##### DATA TO PROCESS #####

theorem passedReachesItsStep (s : State) (key : RouteKey) (rx : Option RxRec) (i number : Nat) (x : Inst) (mode : s.pt.mode ≠ .isolated)
    (keyed : s.instWithKey key = some i) (hx : s.inst? i = some x) (own : s.stepOf x number (s.replySource rx) = true) :
    (x.state = .clear → s.takeReply (.passed key number) rx = s.setInst i (some { x with passed := x.passed.set (number - 1) true }))
    ∧ (x.state = .entered → x.passed[number - 1]? = some false → x.passed.length = (s.routeSteps x).length →
        let flags := x.passed.set (number - 1) true
        (flags.all (fun p => p) = false → s.takeReply (.passed key number) rx = s.setInst i (some (passedInst x flags)))
        ∧ (flags.all (fun p => p) = true → (s.takeReply (.passed key number) rx).inst? i = none
            ∧ (s.takeReply (.passed key number) rx).rq.outcomes = s.rq.outcomes ++ [⟨i, x.slot, x.serial, .done⟩]))
    ∧ (x.state = .halted → x.passed[number - 1]? = some false → x.passed.length = (s.routeSteps x).length →
        let now := passedInst x (x.passed.set (number - 1) true)
        (s.haltedEnds now = false → s.takeReply (.passed key number) rx = s.setInst i (some now))
        ∧ (s.haltedEnds now = true → s.takeReply (.passed key number) rx
            = (forEach (x.owners.filter (fun o => hasUnpassed o.node (s.routeSteps x) now.passed && !o.changed))
                (fun o u => u.releaseTo (s.keyOf x) o.node) (s.setInst i (some now))).endInst i now .degraded))
    ∧ (x.state = .entered ∨ x.state = .halted → x.passed[number - 1]? = some true → s.takeReply (.passed key number) rx = s)
    ∧ (x.state ≠ .clear → x.state ≠ .entered → x.state ≠ .halted → s.takeReply (.passed key number) rx
        = s.count (fun c => { c with staleReplies := bump c.staleReplies })) := by
  have pos := stepOf_pos own
  rw [takeReply_passed mode keyed hx, takePassed_own own]
  refine ⟨fun hst => ?_, fun hst hb len => ?_, fun hst hb len => ?_, fun hst hb => ?_, fun h1 h2 h3 => ?_⟩
  · rw [hst]
  · obtain ⟨marked, new⟩ := passed_flags pos hb len
    rw [hst]
    dsimp only
    rw [countPassed_new marked new, setInst_checkEnd_entered hx (y := passedInst x _) hst]
    exact ⟨fun ends => if_neg (by rw [show (passedInst x _).allPassed = _ from ends]; decide),
      fun ends => by rw [if_pos (show (passedInst x _).allPassed = true from ends)]; exact ⟨endInst_inst?_self s i _ _, rfl⟩⟩
  · obtain ⟨marked, new⟩ := passed_flags pos hb len
    rw [hst]
    dsimp only
    rw [countPassed_new marked new, setInst_checkEnd_halted hx (y := passedInst x _) hst]
    refine ⟨fun ends => by rw [ends, if_neg Bool.false_ne_true], fun ends => ?_⟩
    rw [if_pos ends, endDegraded_eq]
    simp only [Bool.true_and]
    rfl
  · rcases hst with hst | hst <;> rw [hst] <;> exact countPassed_again pos hb i
  · split
    · exact absurd ‹_› h1
    · exact absurd ‹_› h2
    · exact absurd ‹_› h3
    · rfl

theorem exec_runThroughExpiry {s : State} {i : Nat} {x : Inst} (hx : s.inst? i = some x) (h : due x.timers.runThrough = true) :
    exec (.runThroughExpiry i) s = .next (s.endDegraded i x false) := by
  unfold exec execRunThroughExpiry
  dsimp only
  rw [hx]
  exact if_pos h

theorem routeIsEnteredAndPassed : Clause.RouteIsEnteredAndPassed := by
  refine ⟨fun s k n rest h => sectionChangeEntersRoutes s k n rest h,
    fun s key rx i number x mode keyed hx own => passedReachesItsStep s key rx i number x mode keyed hx own,
    fun s key rx i number x mode keyed hx own => ?_, fun s i x hx h => ?_⟩
  · rw [takeReply_passed mode keyed hx]
    exact takePassed_stale own i
  · refine ⟨_, exec_runThroughExpiry hx h, endDegraded_inst?_self s i x false, endDegraded_outcomes s i x false, ?_⟩
    rw [endDegraded_eq]
    simp only [Bool.false_and, Bool.not_false, Bool.and_true]

/-! ### Cancelling (R132, R138, R139) -/

theorem letGo_ends (s : State) (i : Nat) (x : Inst) (code : OutcomeCode) : (s.letGo i x code).inst? i = none
    ∧ (s.letGo i x code).rq.outcomes = s.rq.outcomes ++ [⟨i, x.slot, x.serial, code⟩] := by
  refine ⟨endInst_inst?_self _ i x code, ?_⟩
  simp [State.letGo]

/-- STOP is commanded; with the approach section CLEAR the route is let go at once, otherwise its release delay runs (R139). -/
theorem enterCancelling_eq {s : State} {i : Nat} {x : Inst} (hx : s.inst? i = some x) (c : CancelCause) :
    s.enterCancelling i c = if s.approachClear x.signal = true then (s.commandSu (.stop x.signal)).letGo i x c.outcome
      else (s.commandSu (.stop x.signal)).setInst i (some { x with
        state := .cancelling, cause := some c, timers := { ReTimers.stopped with delay := some ⟨0, s.releaseDelay x⟩ } }) := by
  unfold State.enterCancelling
  rw [hx]
  rfl

theorem exec_cancelInstance {s : State} {i : Nat} {m : CancelMsg} {rest : List CancelMsg}
    (h : takeFirst (fun m : CancelMsg => m.inst == i) s.re.cancels = some (m, rest)) :
    exec (.cancelInstance i) s = .next ({ s with re := { s.re with cancels := rest } }.takeCancel m) := by
  unfold exec execCancelInstance
  dsimp only
  rw [h]

/-- A cancel for another request than the one that the `Inst` serves finds nothing (log entry 24). -/
theorem takeCancel_other {s : State} {m : CancelMsg} {x : Inst} (hx : s.inst? m.inst = some x)
    (h : x.slot ≠ m.slot ∨ x.serial ≠ m.serial) : s.takeCancel m = s := by
  unfold State.takeCancel
  rw [hx]
  exact if_neg fun ⟨h1, h2⟩ => h.elim (fun f => f h1) (fun f => f h2)

/-- A cancel of the request that the `Inst` serves, by its state (R138). -/
theorem takeCancel_served {s : State} {m : CancelMsg} {x : Inst} (hx : s.inst? m.inst = some x) (h1 : x.slot = m.slot)
    (h2 : x.serial = m.serial) : s.takeCancel m = match x.state with
      | .calling | .backoff => (s.withdrawAward x).endInst m.inst x m.cause.cause.outcome
      | .claiming | .setting => s.letGo m.inst x m.cause.cause.outcome
      | .clearing | .clear => s.enterCancelling m.inst m.cause.cause
      | .entered | .halted | .cancelling => s := by
  unfold State.takeCancel
  rw [hx]
  exact if_pos ⟨h1, h2⟩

#####

ASSIGNMENT: Output every entry exactly.

COMPLETED TASK:
theorem passedReachesItsStep (s : State) (key : RouteKey) (rx : Option RxRec) (i number : Nat) (x : Inst) (mode : s.pt.mode ≠ .isolated)
    (keyed : s.instWithKey key = some i) (hx : s.inst? i = some x) (own : s.stepOf x number (s.replySource rx) = true) :
    (x.state = .clear → s.takeReply (.passed key number) rx = s.setInst i (some { x with passed := x.passed.set (number - 1) true }))
    ∧ (x.state = .entered → x.passed[number - 1]? = some false → x.passed.length = (s.routeSteps x).length →
        let flags := x.passed.set (number - 1) true
        (flags.all (fun p => p) = false → s.takeReply (.passed key number) rx = s.setInst i (some (passedInst x flags)))
        ∧ (flags.all (fun p => p) = true → (s.takeReply (.passed key number) rx).inst? i = none
            ∧ (s.takeReply (.passed key number) rx).rq.outcomes = s.rq.outcomes ++ [⟨i, x.slot, x.serial, .done⟩]))
    ∧ (x.state = .halted → x.passed[number - 1]? = some false → x.passed.length = (s.routeSteps x).length →
        let now := passedInst x (x.passed.set (number - 1) true)
        (s.haltedEnds now = false → s.takeReply (.passed key number) rx = s.setInst i (some now))
        ∧ (s.haltedEnds now = true → s.takeReply (.passed key number) rx
            = (forEach (x.owners.filter (fun o => hasUnpassed o.node (s.routeSteps x) now.passed && !o.changed))
                (fun o u => u.releaseTo (s.keyOf x) o.node) (s.setInst i (some now))).endInst i now .degraded))
    ∧ (x.state = .entered ∨ x.state = .halted → x.passed[number - 1]? = some true → s.takeReply (.passed key number) rx = s)
    ∧ (x.state ≠ .clear → x.state ≠ .entered → x.state ≠ .halted → s.takeReply (.passed key number) rx
        = s.count (fun c => { c with staleReplies := bump c.staleReplies })) := by
  have pos := stepOf_pos own
  rw [takeReply_passed mode keyed hx, takePassed_own own]
  refine ⟨fun hst => ?_, fun hst hb len => ?_, fun hst hb len => ?_, fun hst hb => ?_, fun h1 h2 h3 => ?_⟩
  · rw [hst]
  · obtain ⟨marked, new⟩ := passed_flags pos hb len
    rw [hst]
    dsimp only
    rw [countPassed_new marked new, setInst_checkEnd_entered hx (y := passedInst x _) hst]
    exact ⟨fun ends => if_neg (by rw [show (passedInst x _).allPassed = _ from ends]; decide),
      fun ends => by rw [if_pos (show (passedInst x _).allPassed = true from ends)]; exact ⟨endInst_inst?_self s i _ _, rfl⟩⟩
  · obtain ⟨marked, new⟩ := passed_flags pos hb len
    rw [hst]
    dsimp only
    rw [countPassed_new marked new, setInst_checkEnd_halted hx (y := passedInst x _) hst]
    refine ⟨fun ends => by rw [ends, if_neg Bool.false_ne_true], fun ends => ?_⟩
    rw [if_pos ends, endDegraded_eq]
    simp only [Bool.true_and]
    rfl
  · rcases hst with hst | hst <;> rw [hst] <;> exact countPassed_again pos hb i
  · split
    · exact absurd ‹_› h1
    · exact absurd ‹_› h2
    · exact absurd ‹_› h3
    · rfl

theorem exec_runThroughExpiry {s : State} {i : Nat} {x : Inst} (hx : s.inst? i = some x) (h : due x.timers.runThrough = true) :
    exec (.runThroughExpiry i) s = .next (s.endDegraded i x false) := by
  unfold exec execRunThroughExpiry
  dsimp only
  rw [hx]
  exact if_pos h

theorem routeIsEnteredAndPassed : Clause.RouteIsEnteredAndPassed := by
  refine ⟨fun s k n rest h => sectionChangeEntersRoutes s k n rest h,
    fun s key rx i number x mode keyed hx own => passedReachesItsStep s key rx i number x mode keyed hx own,
    fun s key rx i number x mode keyed hx own => ?_, fun s i x hx h => ?_⟩
  · rw [takeReply_passed mode keyed hx]
    exact takePassed_stale own i
  · refine ⟨_, exec_runThroughExpiry hx h, endDegraded_inst?_self s i x false, endDegraded_outcomes s i x false, ?_⟩
    rw [endDegraded_eq]
    simp only [Bool.false_and, Bool.not_false, Bool.and_true]

/-! ### Cancelling (R132, R138, R139) -/

theorem letGo_ends (s : State) (i : Nat) (x : Inst) (code : OutcomeCode) : (s.letGo i x code).inst? i = none
    ∧ (s.letGo i x code).rq.outcomes = s.rq.outcomes ++ [⟨i, x.slot, x.serial, code⟩] := by
  refine ⟨endInst_inst?_self _ i x code, ?_⟩
  simp [State.letGo]

/-- STOP is commanded; with the approach section CLEAR the route is let go at once, otherwise its release delay runs (R139). -/
theorem enterCancelling_eq {s : State} {i : Nat} {x : Inst} (hx : s.inst? i = some x) (c : CancelCause) :
    s.enterCancelling i c = if s.approachClear x.signal = true then (s.commandSu (.stop x.signal)).letGo i x c.outcome
      else (s.commandSu (.stop x.signal)).setInst i (some { x with
        state := .cancelling, cause := some c, timers := { ReTimers.stopped with delay := some ⟨0, s.releaseDelay x⟩ } }) := by
  unfold State.enterCancelling
  rw [hx]
  rfl

theorem exec_cancelInstance {s : State} {i : Nat} {m : CancelMsg} {rest : List CancelMsg}
    (h : takeFirst (fun m : CancelMsg => m.inst == i) s.re.cancels = some (m, rest)) :
    exec (.cancelInstance i) s = .next ({ s with re := { s.re with cancels := rest } }.takeCancel m) := by
  unfold exec execCancelInstance
  dsimp only
  rw [h]

/-- A cancel for another request than the one that the `Inst` serves finds nothing (log entry 24). -/
theorem takeCancel_other {s : State} {m : CancelMsg} {x : Inst} (hx : s.inst? m.inst = some x)
    (h : x.slot ≠ m.slot ∨ x.serial ≠ m.serial) : s.takeCancel m = s := by
  unfold State.takeCancel
  rw [hx]
  exact if_neg fun ⟨h1, h2⟩ => h.elim (fun f => f h1) (fun f => f h2)

/-- A cancel of the request that the `Inst` serves, by its state (R138). -/
theorem takeCancel_served {s : State} {m : CancelMsg} {x : Inst} (hx : s.inst? m.inst = some x) (h1 : x.slot = m.slot)
    (h2 : x.serial = m.serial) : s.takeCancel m = match x.state with
      | .calling | .backoff => (s.withdrawAward x).endInst m.inst x m.cause.cause.outcome
      | .claiming | .setting => s.letGo m.inst x m.cause.cause.outcome
      | .clearing | .clear => s.enterCancelling m.inst m.cause.cause
      | .entered | .halted | .cancelling => s := by
  unfold State.takeCancel
  rw [hx]
  exact if_pos ⟨h1, h2⟩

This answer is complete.